- [PROBLEM]
In the entries below, identify every line with the string "keyCount" and copy it.

Stored items
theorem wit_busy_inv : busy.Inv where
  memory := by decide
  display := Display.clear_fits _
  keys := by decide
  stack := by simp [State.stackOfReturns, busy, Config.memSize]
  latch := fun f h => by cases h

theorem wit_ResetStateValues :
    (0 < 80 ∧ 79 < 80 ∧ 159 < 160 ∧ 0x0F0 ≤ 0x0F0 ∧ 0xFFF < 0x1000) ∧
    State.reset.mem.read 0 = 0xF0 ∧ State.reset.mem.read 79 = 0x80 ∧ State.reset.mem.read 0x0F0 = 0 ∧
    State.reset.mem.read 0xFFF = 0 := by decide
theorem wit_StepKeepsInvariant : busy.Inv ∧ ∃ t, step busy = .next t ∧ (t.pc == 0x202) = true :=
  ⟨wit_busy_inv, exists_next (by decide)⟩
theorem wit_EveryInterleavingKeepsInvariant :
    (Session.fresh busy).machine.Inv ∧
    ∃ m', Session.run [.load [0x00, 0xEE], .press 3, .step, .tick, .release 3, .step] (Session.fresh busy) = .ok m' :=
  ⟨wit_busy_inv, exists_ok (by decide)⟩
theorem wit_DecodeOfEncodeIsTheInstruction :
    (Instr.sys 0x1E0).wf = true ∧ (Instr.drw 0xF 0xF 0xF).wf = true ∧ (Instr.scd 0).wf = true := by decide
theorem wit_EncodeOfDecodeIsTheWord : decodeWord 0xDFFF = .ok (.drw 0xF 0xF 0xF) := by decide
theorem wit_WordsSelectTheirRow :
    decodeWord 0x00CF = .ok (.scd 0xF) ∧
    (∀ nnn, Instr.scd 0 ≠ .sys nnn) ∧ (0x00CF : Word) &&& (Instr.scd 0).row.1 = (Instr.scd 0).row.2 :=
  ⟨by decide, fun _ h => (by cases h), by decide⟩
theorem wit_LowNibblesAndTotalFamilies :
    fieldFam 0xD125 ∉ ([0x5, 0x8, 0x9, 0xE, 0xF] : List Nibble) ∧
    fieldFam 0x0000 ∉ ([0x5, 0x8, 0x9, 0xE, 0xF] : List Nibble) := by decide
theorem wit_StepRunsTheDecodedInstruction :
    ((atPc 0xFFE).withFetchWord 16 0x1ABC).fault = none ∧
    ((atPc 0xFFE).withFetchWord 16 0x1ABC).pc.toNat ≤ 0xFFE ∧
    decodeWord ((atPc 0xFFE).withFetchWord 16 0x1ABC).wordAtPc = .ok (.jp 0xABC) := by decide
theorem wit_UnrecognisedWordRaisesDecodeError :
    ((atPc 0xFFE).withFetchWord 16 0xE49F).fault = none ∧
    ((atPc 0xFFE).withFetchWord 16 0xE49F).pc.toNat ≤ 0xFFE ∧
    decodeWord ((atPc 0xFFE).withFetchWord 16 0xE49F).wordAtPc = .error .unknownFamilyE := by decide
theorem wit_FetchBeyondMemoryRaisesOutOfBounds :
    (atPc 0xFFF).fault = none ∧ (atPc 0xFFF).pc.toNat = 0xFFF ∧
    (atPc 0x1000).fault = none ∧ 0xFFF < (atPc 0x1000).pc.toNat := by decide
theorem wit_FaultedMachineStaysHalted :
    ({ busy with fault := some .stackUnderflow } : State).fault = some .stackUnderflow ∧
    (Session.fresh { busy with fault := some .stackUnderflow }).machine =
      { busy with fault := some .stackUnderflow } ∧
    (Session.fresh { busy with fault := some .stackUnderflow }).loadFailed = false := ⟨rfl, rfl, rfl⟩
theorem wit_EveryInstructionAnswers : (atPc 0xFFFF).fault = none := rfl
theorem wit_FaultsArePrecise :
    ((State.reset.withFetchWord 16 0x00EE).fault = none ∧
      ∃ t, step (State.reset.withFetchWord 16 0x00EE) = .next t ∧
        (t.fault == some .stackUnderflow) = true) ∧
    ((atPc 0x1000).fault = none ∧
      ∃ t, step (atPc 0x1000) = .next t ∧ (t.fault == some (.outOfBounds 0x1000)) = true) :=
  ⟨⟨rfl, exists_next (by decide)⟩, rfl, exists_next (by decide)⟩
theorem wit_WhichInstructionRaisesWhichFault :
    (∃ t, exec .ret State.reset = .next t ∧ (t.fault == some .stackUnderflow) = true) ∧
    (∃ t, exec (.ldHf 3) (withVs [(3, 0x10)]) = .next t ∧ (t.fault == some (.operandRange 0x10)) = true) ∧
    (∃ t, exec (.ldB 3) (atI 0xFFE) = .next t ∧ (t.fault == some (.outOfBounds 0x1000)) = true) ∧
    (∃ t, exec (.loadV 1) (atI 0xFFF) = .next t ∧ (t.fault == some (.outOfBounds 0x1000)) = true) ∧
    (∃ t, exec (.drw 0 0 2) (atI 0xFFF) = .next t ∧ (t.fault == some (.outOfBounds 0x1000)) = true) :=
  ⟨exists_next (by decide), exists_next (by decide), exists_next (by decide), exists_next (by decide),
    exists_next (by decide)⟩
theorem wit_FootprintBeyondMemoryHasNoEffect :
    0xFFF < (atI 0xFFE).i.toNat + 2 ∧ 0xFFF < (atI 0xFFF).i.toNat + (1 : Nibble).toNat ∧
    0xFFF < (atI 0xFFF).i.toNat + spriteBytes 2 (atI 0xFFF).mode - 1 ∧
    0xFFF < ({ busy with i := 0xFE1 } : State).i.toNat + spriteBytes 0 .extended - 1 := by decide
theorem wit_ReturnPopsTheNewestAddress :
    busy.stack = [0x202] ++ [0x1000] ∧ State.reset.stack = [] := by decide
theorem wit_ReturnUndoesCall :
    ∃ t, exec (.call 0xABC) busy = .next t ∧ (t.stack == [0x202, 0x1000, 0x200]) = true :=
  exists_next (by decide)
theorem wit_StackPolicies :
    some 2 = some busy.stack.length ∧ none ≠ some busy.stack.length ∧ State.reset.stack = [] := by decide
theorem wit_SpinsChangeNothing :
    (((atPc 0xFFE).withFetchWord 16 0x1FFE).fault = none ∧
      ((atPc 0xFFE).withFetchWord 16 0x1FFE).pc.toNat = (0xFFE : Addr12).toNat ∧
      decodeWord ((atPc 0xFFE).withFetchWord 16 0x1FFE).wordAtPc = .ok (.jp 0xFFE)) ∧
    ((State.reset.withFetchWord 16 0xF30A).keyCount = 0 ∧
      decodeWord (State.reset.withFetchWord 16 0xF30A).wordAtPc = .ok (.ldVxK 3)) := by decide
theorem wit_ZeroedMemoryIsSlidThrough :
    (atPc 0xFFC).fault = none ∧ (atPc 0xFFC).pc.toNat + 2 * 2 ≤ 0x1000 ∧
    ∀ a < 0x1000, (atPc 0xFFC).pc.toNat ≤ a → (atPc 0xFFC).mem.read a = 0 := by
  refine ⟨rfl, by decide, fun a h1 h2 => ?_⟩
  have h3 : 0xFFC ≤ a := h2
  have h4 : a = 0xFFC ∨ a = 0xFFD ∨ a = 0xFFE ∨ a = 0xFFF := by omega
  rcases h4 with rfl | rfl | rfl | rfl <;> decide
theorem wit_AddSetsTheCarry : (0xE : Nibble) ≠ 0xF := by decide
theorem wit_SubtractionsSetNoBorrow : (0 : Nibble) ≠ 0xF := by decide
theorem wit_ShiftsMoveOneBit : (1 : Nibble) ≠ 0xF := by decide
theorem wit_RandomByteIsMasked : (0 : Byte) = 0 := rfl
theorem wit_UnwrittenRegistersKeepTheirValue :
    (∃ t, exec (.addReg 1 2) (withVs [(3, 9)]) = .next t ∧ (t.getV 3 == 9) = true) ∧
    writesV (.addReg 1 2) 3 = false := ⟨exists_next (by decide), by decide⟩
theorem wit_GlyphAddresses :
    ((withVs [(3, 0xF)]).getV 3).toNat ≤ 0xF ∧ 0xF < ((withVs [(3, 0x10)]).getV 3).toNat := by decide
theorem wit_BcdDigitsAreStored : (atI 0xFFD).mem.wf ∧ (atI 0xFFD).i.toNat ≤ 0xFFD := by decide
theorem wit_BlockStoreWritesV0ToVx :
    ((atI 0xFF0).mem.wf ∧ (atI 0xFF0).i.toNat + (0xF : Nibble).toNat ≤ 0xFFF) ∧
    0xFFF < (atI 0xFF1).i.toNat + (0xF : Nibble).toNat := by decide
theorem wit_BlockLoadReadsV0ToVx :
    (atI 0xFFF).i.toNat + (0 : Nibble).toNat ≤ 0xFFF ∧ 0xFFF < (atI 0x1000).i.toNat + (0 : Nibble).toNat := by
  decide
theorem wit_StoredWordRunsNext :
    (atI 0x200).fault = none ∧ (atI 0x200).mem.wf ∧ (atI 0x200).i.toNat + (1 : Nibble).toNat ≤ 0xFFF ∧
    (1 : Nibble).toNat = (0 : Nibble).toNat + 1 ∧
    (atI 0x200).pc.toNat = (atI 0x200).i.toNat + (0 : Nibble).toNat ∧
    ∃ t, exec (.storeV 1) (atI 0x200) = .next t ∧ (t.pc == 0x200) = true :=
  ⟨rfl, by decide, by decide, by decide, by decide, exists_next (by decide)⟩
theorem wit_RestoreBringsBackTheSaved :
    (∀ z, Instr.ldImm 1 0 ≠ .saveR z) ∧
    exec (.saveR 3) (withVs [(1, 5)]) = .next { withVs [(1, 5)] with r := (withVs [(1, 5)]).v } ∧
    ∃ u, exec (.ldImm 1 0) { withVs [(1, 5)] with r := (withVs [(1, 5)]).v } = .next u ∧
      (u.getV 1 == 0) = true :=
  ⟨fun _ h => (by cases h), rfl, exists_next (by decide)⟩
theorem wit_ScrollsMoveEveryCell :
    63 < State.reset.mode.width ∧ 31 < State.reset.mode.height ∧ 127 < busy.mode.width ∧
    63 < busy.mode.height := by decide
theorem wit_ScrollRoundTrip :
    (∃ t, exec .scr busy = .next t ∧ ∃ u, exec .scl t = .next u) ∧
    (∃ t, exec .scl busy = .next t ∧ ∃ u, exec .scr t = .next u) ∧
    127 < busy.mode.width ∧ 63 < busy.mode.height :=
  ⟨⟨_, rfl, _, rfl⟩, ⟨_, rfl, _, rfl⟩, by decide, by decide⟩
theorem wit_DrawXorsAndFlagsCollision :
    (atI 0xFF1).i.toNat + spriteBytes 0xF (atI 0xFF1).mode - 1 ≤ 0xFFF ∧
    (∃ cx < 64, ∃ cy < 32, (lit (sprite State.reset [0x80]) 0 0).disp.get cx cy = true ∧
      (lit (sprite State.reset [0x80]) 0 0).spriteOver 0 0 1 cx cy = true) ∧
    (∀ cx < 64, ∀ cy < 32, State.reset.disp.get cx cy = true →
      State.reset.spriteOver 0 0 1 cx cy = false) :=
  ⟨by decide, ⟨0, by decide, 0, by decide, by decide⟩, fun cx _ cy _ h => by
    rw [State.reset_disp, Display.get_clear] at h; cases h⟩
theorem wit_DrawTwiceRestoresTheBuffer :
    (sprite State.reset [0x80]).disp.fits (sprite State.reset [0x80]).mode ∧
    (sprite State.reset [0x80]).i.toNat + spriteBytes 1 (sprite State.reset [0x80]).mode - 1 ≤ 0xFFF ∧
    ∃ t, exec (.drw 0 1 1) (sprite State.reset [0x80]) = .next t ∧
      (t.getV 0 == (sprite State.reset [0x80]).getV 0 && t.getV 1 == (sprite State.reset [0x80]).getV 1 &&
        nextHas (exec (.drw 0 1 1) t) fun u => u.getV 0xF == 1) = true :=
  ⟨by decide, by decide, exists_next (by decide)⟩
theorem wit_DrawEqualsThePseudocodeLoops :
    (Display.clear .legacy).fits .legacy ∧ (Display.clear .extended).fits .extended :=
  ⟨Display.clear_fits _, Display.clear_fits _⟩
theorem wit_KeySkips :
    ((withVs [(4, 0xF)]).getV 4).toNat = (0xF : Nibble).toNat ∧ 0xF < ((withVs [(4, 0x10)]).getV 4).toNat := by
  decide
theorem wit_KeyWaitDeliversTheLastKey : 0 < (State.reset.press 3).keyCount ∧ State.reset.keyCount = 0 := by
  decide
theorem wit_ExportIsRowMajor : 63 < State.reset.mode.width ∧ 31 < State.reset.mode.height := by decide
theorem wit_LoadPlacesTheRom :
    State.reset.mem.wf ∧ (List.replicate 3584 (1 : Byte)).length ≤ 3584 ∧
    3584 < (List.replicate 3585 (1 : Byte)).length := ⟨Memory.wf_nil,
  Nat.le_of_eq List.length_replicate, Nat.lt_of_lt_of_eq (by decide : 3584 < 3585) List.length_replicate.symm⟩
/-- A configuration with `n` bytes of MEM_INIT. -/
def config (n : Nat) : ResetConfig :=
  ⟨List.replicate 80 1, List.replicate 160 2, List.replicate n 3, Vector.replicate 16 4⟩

- [OUTPUT]
    ((State.reset.withFetchWord 16 0xF30A).keyCount = 0 ∧
theorem wit_KeyWaitDeliversTheLastKey : 0 < (State.reset.press 3).keyCount ∧ State.reset.keyCount = 0 := by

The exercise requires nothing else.